To replicate our app, let’s create a new react native app (npx react-native init MultimediaApp), install the react-native-video (yarn add react-native-video) and update App.tsx to add a simple video component:

import Video from 'react-native-video';

const videoStyle = {
    position: 'absolute',
    top: 0,
    left: 0,
    bottom: 0,
    right: 0,
    height: 250,
  };

const viewStyle = {height: 250};

...
<Section title="Step One">The example video:</Section>
<View style={viewStyle}>
  <Video
    source={{
      uri: 'https://commondatastorage.googleapis.com/gtv-videos-bucket/sample/BigBuckBunny.mp4',
    }}
    style={videoStyle}
    controls={true}
    resizeMode="cover"
    hideShutterView={true}
    paused={true}
  />
</View>

Now, let’s try to run the app!

IOS:

It should all work fine!
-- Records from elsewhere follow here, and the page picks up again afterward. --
-- ==== Sys2Proof/Laws/Units.lean ====
section
/-! SUPPORT. What each operation of the units leaves as it was; see Laws/Ops.lean for the shared operations. -/

namespace Sys2Proof.Machine.State

set_option linter.unnecessarySeqFocus false
set_option linter.unusedTactic false

@[simp] theorem second_keeps (e : Entry) : e.second.ticket = e.ticket ∧
    e.second.post = e.post ∧ e.second.successor = e.successor := ⟨rfl, rfl, rfl⟩
@[simp] theorem tenthTick_keeps (e : Entry) : e.tenthTick.ticket = e.ticket ∧
    e.tenthTick.post = e.post ∧ e.tenthTick.successor = e.successor := ⟨rfl, rfl, rfl⟩
@[simp] theorem cadenceStep_keeps (e : Entry) : e.cadenceStep.ticket = e.ticket ∧
    e.cadenceStep.post = e.post ∧ e.cadenceStep.successor = e.successor := by
  unfold Entry.cadenceStep; (repeat' split) <;> simp
@[simp] theorem replayPressed_keeps (e : Entry) : e.replayPressed.ticket = e.ticket ∧
    e.replayPressed.post = e.post ∧ e.replayPressed.successor = e.successor := by
  unfold Entry.replayPressed; split <;> simp
@[simp] theorem msTick_isolated (f : Floor) : f.msTick.isolated = f.isolated := rfl

@[simp] theorem retireAll_keeps (s : State) (outcome : Retirement) (es : List Entry) :
    (s.retireAll outcome es).timebase = s.timebase ∧ (s.retireAll outcome es).host = s.host ∧
    (s.retireAll outcome es).machine = s.machine ∧ (s.retireAll outcome es).settings = s.settings ∧
    (s.retireAll outcome es).agenda.nextTicket = s.agenda.nextTicket ∧
    (s.retireAll outcome es).agenda.basePage = s.agenda.basePage ∧
    (s.retireAll outcome es).floor.claims = s.floor.claims ∧
    (s.retireAll outcome es).floor.holders = s.floor.holders ∧
    (s.retireAll outcome es).floor.isolated = s.floor.isolated ∧
    (s.retireAll outcome es).roster = s.roster ∧
    (s.retireAll outcome es).flash.store = s.flash.store ∧ (s.retireAll outcome es).panel = s.panel ∧
    (s.retireAll outcome es).rest = s.rest ∧ (s.retireAll outcome es).phraseStore = s.phraseStore ∧
    (s.retireAll outcome es).pending = s.pending := by
  induction es generalizing s with
  | nil => simp [retireAll]
  | cons e es ih => simpa [retireAll] using ih (s.retireEntry e outcome)

@[simp] theorem forget_keeps (s : State) (station : Nat) :
    (s.forget station).timebase = s.timebase ∧ (s.forget station).host = s.host ∧
    (s.forget station).machine = s.machine ∧ (s.forget station).settings = s.settings ∧
    (s.forget station).agenda = s.agenda ∧ (s.forget station).floor.isolated = s.floor.isolated ∧
    (s.forget station).line = s.line ∧ (s.forget station).roster = s.roster ∧
    (s.forget station).flash = s.flash ∧ (s.forget station).renderer = s.renderer ∧
    (s.forget station).level = s.level ∧ (s.forget station).display = s.display ∧
    (s.forget station).panel = s.panel ∧ (s.forget station).events = s.events ∧
    (s.forget station).rest = s.rest ∧ (s.forget station).phraseStore = s.phraseStore ∧
    (s.forget station).pending = s.pending := by
  unfold forget; (repeat' split) <;> simp

@[simp] theorem markYield_keeps (s : State) (bid : Bid) (hold : Hold) (mark : YieldMark) :
    (s.markYield bid hold mark).timebase = s.timebase ∧ (s.markYield bid hold mark).host = s.host ∧
    (s.markYield bid hold mark).machine = s.machine ∧
    (s.markYield bid hold mark).settings = s.settings ∧ (s.markYield bid hold mark).agenda = s.agenda ∧
    (s.markYield bid hold mark).floor.claims = s.floor.claims ∧
    (s.markYield bid hold mark).floor.holders = s.floor.holders ∧
    (s.markYield bid hold mark).floor.isolated = s.floor.isolated ∧
    (s.markYield bid hold mark).line = s.line ∧ (s.markYield bid hold mark).roster = s.roster ∧
    (s.markYield bid hold mark).flash = s.flash ∧ (s.markYield bid hold mark).renderer = s.renderer ∧
    (s.markYield bid hold mark).level = s.level ∧ (s.markYield bid hold mark).display = s.display ∧
    (s.markYield bid hold mark).panel = s.panel ∧ (s.markYield bid hold mark).events = s.events ∧
    (s.markYield bid hold mark).rest = s.rest ∧
    (s.markYield bid hold mark).phraseStore = s.phraseStore ∧
    (s.markYield bid hold mark).pending = s.pending := by
  unfold markYield; (repeat' split) <;> simp
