-- ==== Sys2Proof/Laws/PerInstr.lean ====
section
/-! SUPPORT. Families of statements made for each command. No row of the table gives bits, so no word spells a
command: said once for each. -/

namespace Sys2Proof.Laws

/-- No word of the table spells the command. -/
def NoWord.Statement (i : Instr) : Prop := ∀ nbits w : Nat, decodeTableWord nbits w ≠ some i

theorem NoWord.coldReset (stn : BitVec 5) (xsel : BitVec 2) : NoWord.Statement (.coldReset stn xsel) :=
  fun _ _ => nofun
theorem NoWord.directoryScan : NoWord.Statement .directoryScan :=
  fun _ _ => nofun
theorem NoWord.directoryBad : NoWord.Statement .directoryBad :=
  fun _ _ => nofun
theorem NoWord.flashGrant : NoWord.Statement .flashGrant :=
  fun _ _ => nofun
theorem NoWord.flashReadDone : NoWord.Statement .flashReadDone :=
  fun _ _ => nofun
theorem NoWord.writeTransaction (bytes : List Byte) : NoWord.Statement (.writeTransaction bytes) :=
  fun _ _ => nofun
theorem NoWord.readTransaction (clocked : Nat) : NoWord.Statement (.readTransaction clocked) :=
  fun _ _ => nofun
theorem NoWord.setup : NoWord.Statement .setup :=
  fun _ _ => nofun
theorem NoWord.post : NoWord.Statement .post :=
  fun _ _ => nofun
theorem NoWord.withdraw : NoWord.Statement .withdraw :=
  fun _ _ => nofun
theorem NoWord.machine : NoWord.Statement .machine :=
  fun _ _ => nofun
theorem NoWord.basepage : NoWord.Statement .basepage :=
  fun _ _ => nofun
theorem NoWord.events : NoWord.Statement .events :=
  fun _ _ => nofun
theorem NoWord.status : NoWord.Statement .status :=
  fun _ _ => nofun
theorem NoWord.roster : NoWord.Statement .roster :=
  fun _ _ => nofun
theorem NoWord.restStandby : NoWord.Statement .restStandby :=
  fun _ _ => nofun
theorem NoWord.restDormant : NoWord.Statement .restDormant :=
  fun _ _ => nofun
theorem NoWord.restActive : NoWord.Statement .restActive :=
  fun _ _ => nofun
theorem NoWord.sessionEnd : NoWord.Statement .sessionEnd :=
  fun _ _ => nofun
theorem NoWord.frameStart (boundary : Boundary) : NoWord.Statement (.frameStart boundary) :=
  fun _ _ => nofun
theorem NoWord.loss (first second : Byte) : NoWord.Statement (.loss first second) :=
  fun _ _ => nofun
theorem NoWord.transmitFailure : NoWord.Statement .transmitFailure :=
  fun _ _ => nofun
theorem NoWord.frameTransmitted : NoWord.Statement .frameTransmitted :=
  fun _ _ => nofun
theorem NoWord.frameReceived (chars : List Byte) : NoWord.Statement (.frameReceived chars) :=
  fun _ _ => nofun
theorem NoWord.lineStuck : NoWord.Statement .lineStuck :=
  fun _ _ => nofun
theorem NoWord.duplicateTimerExpiry : NoWord.Statement .duplicateTimerExpiry :=
  fun _ _ => nofun
theorem NoWord.claimAgeExpiry (station : Nat) : NoWord.Statement (.claimAgeExpiry station) :=
  fun _ _ => nofun
theorem NoWord.holdTimerExpiry (station : Nat) : NoWord.Statement (.holdTimerExpiry station) :=
  fun _ _ => nofun
theorem NoWord.settleComplete : NoWord.Statement .settleComplete :=
  fun _ _ => nofun
theorem NoWord.windowExpiry : NoWord.Statement .windowExpiry :=
  fun _ _ => nofun
theorem NoWord.renewalExpiry : NoWord.Statement .renewalExpiry :=
  fun _ _ => nofun
theorem NoWord.tick1s : NoWord.Statement .tick1s :=
  fun _ _ => nofun
theorem NoWord.cadenceExpiry (ticket : Nat) : NoWord.Statement (.cadenceExpiry ticket) :=
  fun _ _ => nofun
theorem NoWord.expired (ticket : Nat) : NoWord.Statement (.expired ticket) :=
  fun _ _ => nofun
theorem NoWord.samplePeriod (adc : BitVec 8) : NoWord.Statement (.samplePeriod adc) :=
  fun _ _ => nofun
theorem NoWord.leadExpiry : NoWord.Statement .leadExpiry :=
  fun _ _ => nofun
theorem NoWord.itemEnd : NoWord.Statement .itemEnd :=
  fun _ _ => nofun
theorem NoWord.patternEnd : NoWord.Statement .patternEnd :=
  fun _ _ => nofun
theorem NoWord.gapExpiry : NoWord.Statement .gapExpiry :=
  fun _ _ => nofun
theorem NoWord.pauseExpiry : NoWord.Statement .pauseExpiry :=
  fun _ _ => nofun
theorem NoWord.tailExpiry : NoWord.Statement .tailExpiry :=
  fun _ _ => nofun
theorem NoWord.fadeExpiry : NoWord.Statement .fadeExpiry :=
  fun _ _ => nofun
theorem NoWord.enableDrop : NoWord.Statement .enableDrop :=
  fun _ _ => nofun
theorem NoWord.ambientWindowEnd : NoWord.Statement .ambientWindowEnd :=
  fun _ _ => nofun
theorem NoWord.composeEnd : NoWord.Statement .composeEnd :=
  fun _ _ => nofun
theorem NoWord.frameBoundary : NoWord.Statement .frameBoundary :=
  fun _ _ => nofun
theorem NoWord.panelSample (levels : BitVec 8) : NoWord.Statement (.panelSample levels) :=
  fun _ _ => nofun
theorem NoWord.presenceHoldExpiry : NoWord.Statement .presenceHoldExpiry :=
  fun _ _ => nofun
theorem NoWord.sessionTimeout : NoWord.Statement .sessionTimeout :=
  fun _ _ => nofun
theorem NoWord.beaconTimerExpiry : NoWord.Statement .beaconTimerExpiry :=
  fun _ _ => nofun
theorem NoWord.rosterAgeExpiry (station : Nat) : NoWord.Statement (.rosterAgeExpiry station) :=
  fun _ _ => nofun
theorem NoWord.idleTimerExpiry : NoWord.Statement .idleTimerExpiry :=
  fun _ _ => nofun
theorem NoWord.settlingLimit : NoWord.Statement .settlingLimit :=
  fun _ _ => nofun
theorem NoWord.dormantEntry : NoWord.Statement .dormantEntry :=
  fun _ _ => nofun
theorem NoWord.wake (event : WakeEvent) : NoWord.Statement (.wake event) :=
  fun _ _ => nofun
theorem NoWord.wakingEnd (levels : BitVec 8) : NoWord.Statement (.wakingEnd levels) :=
  fun _ _ => nofun
theorem NoWord.idleGap : NoWord.Statement .idleGap :=
  fun _ _ => nofun
theorem NoWord.receiveFault (chars : List Byte) (ending : RxEnd) : NoWord.Statement (.receiveFault chars ending) :=
  fun _ _ => nofun
theorem NoWord.settleTick : NoWord.Statement .settleTick :=
  fun _ _ => nofun

end Sys2Proof.Laws
end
In our case, the app ran successfully with no errors. The video player looked like this:

video componenet on IOS

Android

The app doesn’t run

Unfortunately, things weren’t that smooth with Android. The app didn’t even run, and I got the following error:

FAILURE: Build failed with an exception.

* What went wrong:
Execution failed for task ':app:checkDebugAarMetadata'.
> Could not resolve all files for configuration ':app:debugRuntimeClasspath'.
   > Could not find com.yqritc:android-scalablevideoview:1.0.4.
     Searched in the following locations:
       - https://repo.maven.apache.org/maven2/com/yqritc/android-scalablevideoview/1.0.4/android-scalablevideoview-1.0.4.pom

...

Required by:
         project :app > project :react-native-video

Luckily, it turned out it’s quite a common issue with an easy fix. It happens because jcenter() was removed from React Native v0.65+, but react-native-video still uses it. To fix it, we need to declare the jcenter() to our build, inside android/build.gradle:

allprojects {
    repositories {
			(...)
			jcenter()
		}
}

Video player doesn’t render as expected, and the app may crash

I was relieved to find that the app was no longer crashing. However, I noticed that the video player still didn’t render as expected! It stopped playing whilst off-screen, and when I scrolled, the video control panel moved while the video stayed in place. Sometimes when I scrolled too fast the app crashed.

Buggy video component on Android

The app didn’t return any errors, so it was really hard to debug. The issues on the react-native-video GitHub page helped me to find an answer.

This buggy rendering happens because the react-native-video doesn’t use the ExoPlayer by default. To switch the app to use ExoPlayer, we need to create a react-native.config file on the project root level and add the following:

module.exports = {
  dependencies: {
    "react-native-video": {
      platforms: {
        android: {
          sourceDir: "../node_modules/react-native-video/android-exoplayer",
        },
      },
    },
  },
};

For React Native 0.60 and above, the package is linked to the project automatically, but, as official library documentation suggests, if you have trouble, try linking the react-native-videomanually by following the library documentation.

Phew! That was quite a journey! Our app should now support videos for both IOS and Android!

Final video component on Android

Let’s talk about one more case - what if the app supports both video and audio?

The app doesn’t work with react-native-track-player

This was the hardest part to debug. Again, no useful errors were printed, the app compiled, but it crashed immediately after opening.

Initially, I didn’t know it was an issue with react-native-track-player, so I wasn’t sure what to look for when finding solutions. To find the root cause, I created a simple app and followed all the steps above to install react-native-video to ensure that it is not just a react-native-video problem anymore. When I started reading more about the packages we’re using, it turned out react-native-video and react-native-track-player are using the same package dependency: android-exoplayer.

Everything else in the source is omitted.